Upswing’s latest venture is an elegant, powerful portrait of loss, longing and a crisis of identity.
This cross-discipline amalgamation of aerialism, animation and dance was partly inspired by the feelings of dislocation and disorientation experienced by creator Vicki Amedume after arriving in the UK as a young girl. Expanding on this to convey a broader sense of disconnectedness and isolation, Fallen is the story of a woman taken from her family and incarcerated as she awaits ‘processing’, coming to terms with her new life and with her grief. The audience accompanies her on her journey of anguish and acceptance and we are drawn into her fitful fantasies as she dreams of the son she’s left behind.
Rather than follow a traditional storyline, Fallen is a series of vignettes, of visual images that convey an overall impression of a psychological state. The movement of the piece is symbiotic with Jules Maxwell’s atmospheric soundscape; harsh, chaotic, electrical discordances that complement the woman’s distress or confusion give way to lyrical chords and smooth cadences to accompany her more fluid, dreamlike motion. Lead artist Sera Adetoun gives a strong performance, both physically and emotionally. Whether lifting partner Garry Benjamin with as much ease as he does her, or effortlessly scaling aerial silks like a cat, she remains emotionally alive and responsive.
Amedume’s employment of circus techniques proves effective as an expressive aide to storytelling. The harness is used alternately to exaggerate and to restrict movement, creating a sense of fantasy and of dreams. One particularly poetic use sees the son suspended in the air as his mother is grounded, forever beyond reach of her outstretched hands. Likewise, there’s some beautiful imagery involving the silks – though the occasional wobble betrays the lead performers’ lack of formal circus training.

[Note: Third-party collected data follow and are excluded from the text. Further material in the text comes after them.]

theorem firstOfLeastRank_of_scan {w : Fin 4} (h : firstWay set p = some w) : FirstOfLeastRank set w := by
  obtain ⟨hw, hfirst⟩ := firstWay_some set p h
  have hrank : nruRank set[w] = k := (hp _ (hge w)).1 hw
  exact fun u => ⟨hrank ▸ hge u, fun hlt => hrank ▸ hp.lt_of_false (hge u) (hfirst u hlt)⟩

theorem lt_nruRank_of_scan_none (h : firstWay set p = none) (u : Fin 4) : k < nruRank set[u] :=
  hp.lt_of_false (hge u) ((firstWay_none set p).1 h u)

end

theorem testsRank_invalid : TestsRank 0 (fun w => !w.valid) := fun b _ => by simp [nruRank_eq_zero]

theorem testsRank_unreferencedClean : TestsRank 1 (fun w => !w.reference && !w.dirty) := fun b hb => by
  simp [nruRank_eq_one (one_le_nruRank.1 hb)]

theorem testsRank_unreferencedDirty : TestsRank 2 (fun w => !w.reference && w.dirty) := fun b hb => by
  simp [nruRank_eq_two (one_le_nruRank.1 (Nat.one_le_of_lt hb))]

theorem testsRank_referencedClean : TestsRank 3 (fun w => w.reference && !w.dirty) := fun b hb => by
  simp [nruRank_eq_three (one_le_nruRank.1 (Nat.one_le_of_lt hb))]

/-- R152: with every way at (1,1) the fallback, way 0, is the first of them. -/
theorem firstOfLeastRank_zero_of_all_four {set : Vector WayBits 4} (h : ∀ u : Fin 4, 4 ≤ nruRank set[u]) :
    FirstOfLeastRank set 0 :=
  fun u => ⟨(nruRank_le_four _).trans (h u), fun hlt => absurd hlt (Fin.not_lt_zero u)⟩

/-- R150, step 2. -/
theorem firstOfLeastRank_nruVictim {set : Vector WayBits 4} (h1 : ∀ u : Fin 4, 1 ≤ nruRank set[u]) :
    FirstOfLeastRank set (nruVictim set) := by
  unfold nruVictim
  split
  · next h => exact firstOfLeastRank_of_scan testsRank_unreferencedClean h1 h
  · next h =>
    have h2 := lt_nruRank_of_scan_none testsRank_unreferencedClean h1 h
    split
    · next h => exact firstOfLeastRank_of_scan testsRank_unreferencedDirty h2 h
    · next h =>
      have h3 := lt_nruRank_of_scan_none testsRank_unreferencedDirty h2 h
      split
      · next h => exact firstOfLeastRank_of_scan testsRank_referencedClean h3 h
      · next h => exact firstOfLeastRank_zero_of_all_four (lt_nruRank_of_scan_none testsRank_referencedClean h3 h)

theorem firstOfLeastRank_nruSelect (set : Vector WayBits 4) : FirstOfLeastRank set (nruSelect set) := by
  have h0 : ∀ u : Fin 4, 0 ≤ nruRank set[u] := fun u => Nat.zero_le _
  unfold nruSelect
  split
  · next h => exact firstOfLeastRank_of_scan testsRank_invalid h0 h
  · next h => exact firstOfLeastRank_nruVictim (lt_nruRank_of_scan_none testsRank_invalid h0 h)

/-- Settles O17: each scan of R150 is for the least rank the scans before it have left. -/
theorem nruSelectIsFirstOfLeastRank : Obligations.NruSelectIsFirstOfLeastRank := firstOfLeastRank_nruSelect

/-! ### The order of categories (R150) -/

/-- The categories one by one: where `k` is the least rank and `u` has it, the selected way has it and comes no
later. -/
theorem nruSelect_of_least {set : Vector WayBits 4} {k : Nat} (hge : ∀ v : Fin 4, k ≤ nruRank set[v]) {u : Fin 4}
    (hu : nruRank set[u] = k) : nruRank set[nruSelect set] = k ∧ nruSelect set ≤ u := by
  obtain ⟨hle, hlt⟩ := firstOfLeastRank_nruSelect set u
  exact ⟨(hle.trans_eq hu).antisymm (hge _), not_lt.1 fun h => (hge _).not_gt (hu ▸ hlt h)⟩

/-- Settles O16: a clause's hypothesis bounds the ranks from below, and its category is the rank at the bound. -/
theorem nruSelectsByPriority : Obligations.NruSelectsByPriority := by
  refine fun set s => ⟨_, nruSelect set, rfl, .withResult s _, rfl, fun u hu => ?_, fun hv => ?_⟩
  · obtain ⟨hk, hle⟩ := nruSelect_of_least (fun v => Nat.zero_le _) (nruRank_eq_zero.2 hu)
    exact ⟨nruRank_eq_zero.1 hk, hle⟩
  have h1 : ∀ v : Fin 4, 1 ≤ nruRank set[v] := fun v => one_le_nruRank.2 (hv v)
  refine ⟨fun u hr hd => ?_, fun h00 => ?_⟩
  · obtain ⟨hk, hle⟩ := nruSelect_of_least h1 ((nruRank_eq_one (hv u)).2 ⟨hr, hd⟩)
    obtain ⟨hwr, hwd⟩ := (nruRank_eq_one (hv _)).1 hk
    exact ⟨hwr, hwd, hle⟩
  have h2 : ∀ v : Fin 4, 2 ≤ nruRank set[v] := fun v => (h1 v).lt_of_ne' (mt (nruRank_eq_one (hv v)).1 (h00 v))
  refine ⟨fun u hr hd => ?_, fun href => ?_⟩
  · obtain ⟨hk, hle⟩ := nruSelect_of_least h2 ((nruRank_eq_two (hv u)).2 ⟨hr, hd⟩)
    obtain ⟨hwr, hwd⟩ := (nruRank_eq_two (hv _)).1 hk
    exact ⟨hwr, hwd, hle⟩
  have h3 : ∀ v : Fin 4, 3 ≤ nruRank set[v] := fun v =>
    (h2 v).lt_of_ne' fun e => Bool.false_ne_true (((nruRank_eq_two (hv v)).1 e).1.symm.trans (href v))
  refine ⟨fun u hd => ?_, fun hdirty => ?_⟩
  · obtain ⟨hk, hle⟩ := nruSelect_of_least h3 ((nruRank_eq_three (hv u)).2 ⟨href u, hd⟩)
    obtain ⟨-, hwd⟩ := (nruRank_eq_three (hv _)).1 hk
    exact ⟨hwd, hle⟩
  have h4 : ∀ v : Fin 4, 4 ≤ nruRank set[v] := fun v =>
    (h3 v).lt_of_ne' fun e => Bool.false_ne_true (((nruRank_eq_three (hv v)).1 e).2.symm.trans (hdirty v))
  obtain ⟨-, hle⟩ := nruSelect_of_least h4 ((nruRank_le_four set[(0 : Fin 4)]).antisymm (h4 0))
  exact Fin.le_zero_iff.1 hle

end Sys2Proof.Machine

/-! PROOFS. The statements of spec/45_controller.md: the L2-miss handler (O31, O32), the four variants of MEM_ACCESS
(O33 to O36), what a miss moves (O37), CLOCK_TICK (O38), the one fault (O47), the miss counters (O49), control (O53) and
the scratch line (O54). -/

namespace Sys2Proof.Machine

/-! ### The L2-miss handler (R166, R167) -/

/-- R166, R167: `s` once `sb` is in L2 for the line of `a` and the entry it displaced is dealt with, after `draws` draws
of a scratch line. -/
def State.filledFromBuffer (s : State) (a : Addr) (sb : Line) (draws : Nat) : State :=
  { s with
    l2 := l2Put s.l2 (addrL2 a).index (l2Filled (addrL2 a).tag sb)
    mm := displaced s.l2 s.mm (addrL2 a).index
    result := .absent
    scratchDraws := draws }

theorem OnlyL2AndWords.filledFromBuffer (s : State) (a : Addr) (sb : Line) (draws : Nat) :
    OnlyL2AndWords s (s.filledFromBuffer a sb draws) :=
  ⟨rfl, rfl, rfl, rfl, rfl, rfl, rfl⟩

theorem l2At_filledFromBuffer (s : State) (a : Addr) (sb : Line) (draws : Nat) (i : BitVec 15) :
    l2At (s.filledFromBuffer a sb draws).l2 i =
      if i = (addrL2 a).index then l2Filled (addrL2 a).tag sb else l2At s.l2 i :=
  l2At_l2Put s.l2 (addrL2 a).index i (l2Filled (addrL2 a).tag sb)

theorem exec_l2missR_outOfRange {a : Addr} {s : State} (hphase : acceptsInternal s.phase = true)
    (ha : s.memSize ≤ a.toNat) : exec (.l2missR a) s = .next (raise (outOfRange a) s) := by
  rw [exec, execL2missR, whenInitialised_of_accepts hphase, l2MissRead_outOfRange (s := s.withResult .absent) ha]
  rfl

section
variable {a : Addr} {s : State} (hphase : acceptsInternal s.phase = true)
  (hd : (l2At s.l2 (addrL2 a).index).valid = true → (l2At s.l2 (addrL2 a).index).dirty = true →
    (addrL2Evict (l2At s.l2 (addrL2 a).index).tag (addrL2 a).index).toNat < s.memSize)
include hphase hd

theorem exec_l2missR_inRange (ha : a.toNat < s.memSize) :
    exec (.l2missR a) s =
      .next (s.filledFromBuffer a (mmLine s.mm (addrWordIdx a)) s.scratchDraws) := by
  rw [exec, execL2missR, whenInitialised_of_accepts hphase, l2MissRead_ok (s := s.withResult .absent) ha hd]
  rfl

theorem exec_l2missW :
    exec (.l2missW a) s =
      .next (s.filledFromBuffer a (Config.params.scratchLine s.scratchDraws) (s.scratchDraws + 1)) := by
  rw [exec, execL2missW, whenInitialised_of_accepts hphase,
    l2MissWrite_ok Config.params (s := s.withResult .absent) hd]
  rfl

end

/-- Settles O31: the bound decides between fault entry and the fill with Main Memory's line. -/
theorem l2MissReadFillsFromMemory : Obligations.L2MissReadFillsFromMemory := by
  intro a s hphase
  refine ⟨fun hout => ⟨_, exec_l2missR_outOfRange hphase hout, raise_faulted _ s⟩, fun hin hd => ?_⟩
  exact ⟨_, _, exec_l2missR_inRange hphase hd hin, .filledFromBuffer s a _ _, rfl, rfl, lineWord_mmLine s.mm _,
    (l2At_filledFromBuffer ..).trans (if_pos rfl), fun _ hi => (l2At_filledFromBuffer ..).trans (if_neg hi),
    mmWord_displaced_in s.mm, fun _ => mmWord_displaced_out s.mm⟩

/-- Settles O32: the fill takes the next scratch line, and no bound is checked. -/
theorem l2MissWriteAllocates : Obligations.L2MissWriteAllocates := by
  intro a s hphase hd
  exact ⟨_, _, exec_l2missW hphase hd, .filledFromBuffer s a _ _, rfl,
    (l2At_filledFromBuffer ..).trans (if_pos rfl), fun _ hi => (l2At_filledFromBuffer ..).trans (if_neg hi),
    mmWord_displaced_in s.mm, fun _ => mmWord_displaced_out s.mm⟩

/-! ### MEM_ACCESS out of range (R198) -/

theorem exec_memInstr_of_idle (c : Control) (a : Addr) (d : Word) {s : State} (hidle : s.phase = .idle) :
    exec (memInstr c a d) s = .next (memAccess Config.params (accessOf c a d) s) := by
  rw [exec_memInstr, whenIdle_of_idle hidle]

There are some lovely moments in this largely sensory experience. It bursts into life in an explosion of energy: we hear bare feet running across the stage, the unexpected zip of a wire, and suddenly the lights slam on to reveal Adetoun’s character suspended horizontally from the ceiling, limbs stretched in every direction, frozen in animation. Ultimately, however, it never really lives up to the promise of its dramatic opening and the choreography feels rather repetitive before long. Because the scope is limited to the intensive exploration of an emotional space, the story doesn’t develop. As a pure, physical expression of a state, it fulfils its brief, but I would have appreciated a bit more in the way of narrative.